▶ _Activity_
Each line below with the word "isSome" needs to be copied.
*** Data supplied Section Begins ***
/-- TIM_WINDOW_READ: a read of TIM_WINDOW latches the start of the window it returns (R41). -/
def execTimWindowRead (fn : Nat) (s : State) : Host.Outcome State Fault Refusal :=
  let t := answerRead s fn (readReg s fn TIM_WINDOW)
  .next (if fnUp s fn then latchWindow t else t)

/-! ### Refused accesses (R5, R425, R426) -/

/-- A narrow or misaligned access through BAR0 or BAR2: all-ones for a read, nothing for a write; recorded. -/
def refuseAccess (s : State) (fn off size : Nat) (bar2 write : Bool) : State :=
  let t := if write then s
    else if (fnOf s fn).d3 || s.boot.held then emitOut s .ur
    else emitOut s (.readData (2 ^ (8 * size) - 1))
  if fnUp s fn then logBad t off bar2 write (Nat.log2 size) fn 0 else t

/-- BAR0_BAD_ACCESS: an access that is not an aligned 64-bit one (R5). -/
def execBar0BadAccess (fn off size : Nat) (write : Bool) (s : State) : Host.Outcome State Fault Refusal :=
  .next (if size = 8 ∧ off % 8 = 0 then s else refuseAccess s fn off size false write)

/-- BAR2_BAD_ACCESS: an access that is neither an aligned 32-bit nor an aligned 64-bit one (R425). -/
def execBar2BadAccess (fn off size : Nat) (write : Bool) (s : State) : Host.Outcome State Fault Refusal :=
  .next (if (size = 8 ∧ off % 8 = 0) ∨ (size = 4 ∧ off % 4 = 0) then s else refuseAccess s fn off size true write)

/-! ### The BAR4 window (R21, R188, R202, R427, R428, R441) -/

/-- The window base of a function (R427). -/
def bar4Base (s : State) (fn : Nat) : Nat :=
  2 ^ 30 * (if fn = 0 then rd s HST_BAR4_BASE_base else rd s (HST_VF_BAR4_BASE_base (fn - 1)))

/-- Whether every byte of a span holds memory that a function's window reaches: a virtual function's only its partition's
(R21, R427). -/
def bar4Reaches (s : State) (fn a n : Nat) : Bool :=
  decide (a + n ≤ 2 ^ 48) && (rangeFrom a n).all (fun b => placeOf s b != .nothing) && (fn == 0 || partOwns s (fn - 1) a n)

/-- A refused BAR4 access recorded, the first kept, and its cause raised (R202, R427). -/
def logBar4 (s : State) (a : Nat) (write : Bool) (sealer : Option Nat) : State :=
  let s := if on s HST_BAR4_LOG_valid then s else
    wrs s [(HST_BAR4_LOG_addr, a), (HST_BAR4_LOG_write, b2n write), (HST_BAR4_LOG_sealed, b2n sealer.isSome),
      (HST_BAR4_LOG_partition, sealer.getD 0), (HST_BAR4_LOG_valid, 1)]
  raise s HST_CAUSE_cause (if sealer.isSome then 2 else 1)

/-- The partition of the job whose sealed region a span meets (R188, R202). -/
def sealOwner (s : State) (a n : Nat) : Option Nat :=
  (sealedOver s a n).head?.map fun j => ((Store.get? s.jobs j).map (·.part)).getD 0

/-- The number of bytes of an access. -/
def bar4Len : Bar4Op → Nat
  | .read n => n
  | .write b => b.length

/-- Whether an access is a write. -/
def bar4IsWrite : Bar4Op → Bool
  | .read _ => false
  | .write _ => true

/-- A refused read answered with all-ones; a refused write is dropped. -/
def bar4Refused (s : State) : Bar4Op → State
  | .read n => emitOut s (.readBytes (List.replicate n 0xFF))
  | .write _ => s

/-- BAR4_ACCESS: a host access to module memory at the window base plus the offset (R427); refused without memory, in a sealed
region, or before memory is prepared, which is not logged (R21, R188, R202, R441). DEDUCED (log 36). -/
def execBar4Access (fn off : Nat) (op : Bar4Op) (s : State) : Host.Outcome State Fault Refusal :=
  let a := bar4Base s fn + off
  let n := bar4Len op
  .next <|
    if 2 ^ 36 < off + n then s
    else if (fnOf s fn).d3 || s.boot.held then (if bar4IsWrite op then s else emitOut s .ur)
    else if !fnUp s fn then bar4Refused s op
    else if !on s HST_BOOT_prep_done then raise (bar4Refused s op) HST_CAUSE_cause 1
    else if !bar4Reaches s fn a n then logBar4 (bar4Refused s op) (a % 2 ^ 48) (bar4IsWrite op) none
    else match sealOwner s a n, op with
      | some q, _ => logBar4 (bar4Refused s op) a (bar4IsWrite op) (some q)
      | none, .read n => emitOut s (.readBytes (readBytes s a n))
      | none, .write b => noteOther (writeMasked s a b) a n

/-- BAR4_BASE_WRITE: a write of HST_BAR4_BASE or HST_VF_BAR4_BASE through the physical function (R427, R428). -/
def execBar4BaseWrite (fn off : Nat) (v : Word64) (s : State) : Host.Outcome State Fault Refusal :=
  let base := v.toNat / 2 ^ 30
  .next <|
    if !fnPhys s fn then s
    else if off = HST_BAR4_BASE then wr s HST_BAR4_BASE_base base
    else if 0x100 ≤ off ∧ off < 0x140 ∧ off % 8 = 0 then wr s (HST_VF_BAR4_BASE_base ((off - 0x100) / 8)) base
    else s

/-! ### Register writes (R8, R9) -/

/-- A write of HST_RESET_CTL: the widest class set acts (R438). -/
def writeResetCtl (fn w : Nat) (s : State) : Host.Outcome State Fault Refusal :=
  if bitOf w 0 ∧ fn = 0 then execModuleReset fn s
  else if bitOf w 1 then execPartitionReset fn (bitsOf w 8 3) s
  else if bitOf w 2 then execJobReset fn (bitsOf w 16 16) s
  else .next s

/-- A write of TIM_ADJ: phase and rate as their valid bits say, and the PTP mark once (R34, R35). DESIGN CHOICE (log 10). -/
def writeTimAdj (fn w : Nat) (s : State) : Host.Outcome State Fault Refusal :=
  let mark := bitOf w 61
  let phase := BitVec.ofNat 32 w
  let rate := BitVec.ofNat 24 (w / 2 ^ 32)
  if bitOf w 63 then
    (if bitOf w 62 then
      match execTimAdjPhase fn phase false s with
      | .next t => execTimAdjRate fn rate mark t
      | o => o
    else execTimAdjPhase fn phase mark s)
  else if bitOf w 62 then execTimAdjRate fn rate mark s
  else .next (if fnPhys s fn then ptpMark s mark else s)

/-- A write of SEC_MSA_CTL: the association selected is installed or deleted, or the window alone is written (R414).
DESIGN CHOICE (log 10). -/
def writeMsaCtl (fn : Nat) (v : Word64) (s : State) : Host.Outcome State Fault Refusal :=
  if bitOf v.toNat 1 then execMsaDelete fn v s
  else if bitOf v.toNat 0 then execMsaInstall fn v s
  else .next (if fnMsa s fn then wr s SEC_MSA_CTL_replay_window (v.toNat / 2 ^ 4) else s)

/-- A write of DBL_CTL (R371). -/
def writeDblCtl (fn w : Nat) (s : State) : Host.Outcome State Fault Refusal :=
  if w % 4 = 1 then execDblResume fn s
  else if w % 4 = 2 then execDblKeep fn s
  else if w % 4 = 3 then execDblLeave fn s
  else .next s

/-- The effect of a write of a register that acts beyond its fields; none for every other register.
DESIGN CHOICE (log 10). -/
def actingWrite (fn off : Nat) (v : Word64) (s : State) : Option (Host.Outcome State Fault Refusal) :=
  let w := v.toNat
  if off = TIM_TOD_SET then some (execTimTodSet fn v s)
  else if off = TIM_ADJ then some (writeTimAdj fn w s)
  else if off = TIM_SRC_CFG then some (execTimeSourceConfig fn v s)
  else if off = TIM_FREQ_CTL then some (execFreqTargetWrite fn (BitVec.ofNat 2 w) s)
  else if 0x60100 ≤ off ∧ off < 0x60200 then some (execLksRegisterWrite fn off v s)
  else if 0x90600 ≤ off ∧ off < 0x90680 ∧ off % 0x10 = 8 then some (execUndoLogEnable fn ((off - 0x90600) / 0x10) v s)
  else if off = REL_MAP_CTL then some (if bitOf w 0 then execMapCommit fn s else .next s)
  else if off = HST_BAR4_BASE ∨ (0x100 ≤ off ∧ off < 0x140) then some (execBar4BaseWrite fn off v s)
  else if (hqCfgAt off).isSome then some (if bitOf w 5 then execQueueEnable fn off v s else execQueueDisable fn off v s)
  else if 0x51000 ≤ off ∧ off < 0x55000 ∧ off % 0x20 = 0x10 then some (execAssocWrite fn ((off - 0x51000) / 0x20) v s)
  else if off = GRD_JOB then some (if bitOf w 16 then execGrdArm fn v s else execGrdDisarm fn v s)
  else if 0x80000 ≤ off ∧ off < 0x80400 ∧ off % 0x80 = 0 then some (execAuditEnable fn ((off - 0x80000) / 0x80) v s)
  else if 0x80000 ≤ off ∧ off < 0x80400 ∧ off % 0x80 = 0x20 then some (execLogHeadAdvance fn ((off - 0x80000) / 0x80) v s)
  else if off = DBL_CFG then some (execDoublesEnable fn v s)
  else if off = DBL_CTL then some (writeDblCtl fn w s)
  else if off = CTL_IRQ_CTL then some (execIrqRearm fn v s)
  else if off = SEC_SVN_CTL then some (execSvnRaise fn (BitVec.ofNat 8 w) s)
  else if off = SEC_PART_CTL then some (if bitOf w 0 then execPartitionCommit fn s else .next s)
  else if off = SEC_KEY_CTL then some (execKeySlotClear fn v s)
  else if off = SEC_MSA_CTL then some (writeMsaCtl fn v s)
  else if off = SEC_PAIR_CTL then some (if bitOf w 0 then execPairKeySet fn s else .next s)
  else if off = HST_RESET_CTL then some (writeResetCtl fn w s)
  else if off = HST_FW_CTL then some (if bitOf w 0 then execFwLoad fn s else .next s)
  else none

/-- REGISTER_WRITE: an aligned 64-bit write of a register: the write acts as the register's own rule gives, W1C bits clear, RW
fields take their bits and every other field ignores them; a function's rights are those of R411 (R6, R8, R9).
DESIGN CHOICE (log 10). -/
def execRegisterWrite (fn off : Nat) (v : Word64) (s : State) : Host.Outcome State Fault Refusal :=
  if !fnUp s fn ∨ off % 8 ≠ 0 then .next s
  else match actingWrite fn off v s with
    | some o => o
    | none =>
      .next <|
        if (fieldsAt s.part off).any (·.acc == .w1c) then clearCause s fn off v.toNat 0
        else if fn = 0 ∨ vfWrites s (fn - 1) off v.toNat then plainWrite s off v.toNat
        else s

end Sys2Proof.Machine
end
*** Data supplied Section Ends ***
▶ _Expected output_
    wrs s [(HST_BAR4_LOG_addr, a), (HST_BAR4_LOG_write, b2n write), (HST_BAR4_LOG_sealed, b2n sealer.isSome),
  raise s HST_CAUSE_cause (if sealer.isSome then 2 else 1)
  else if (hqCfgAt off).isSome then some (if bitOf w 5 then execQueueEnable fn off v s else execQueueDisable fn off v s)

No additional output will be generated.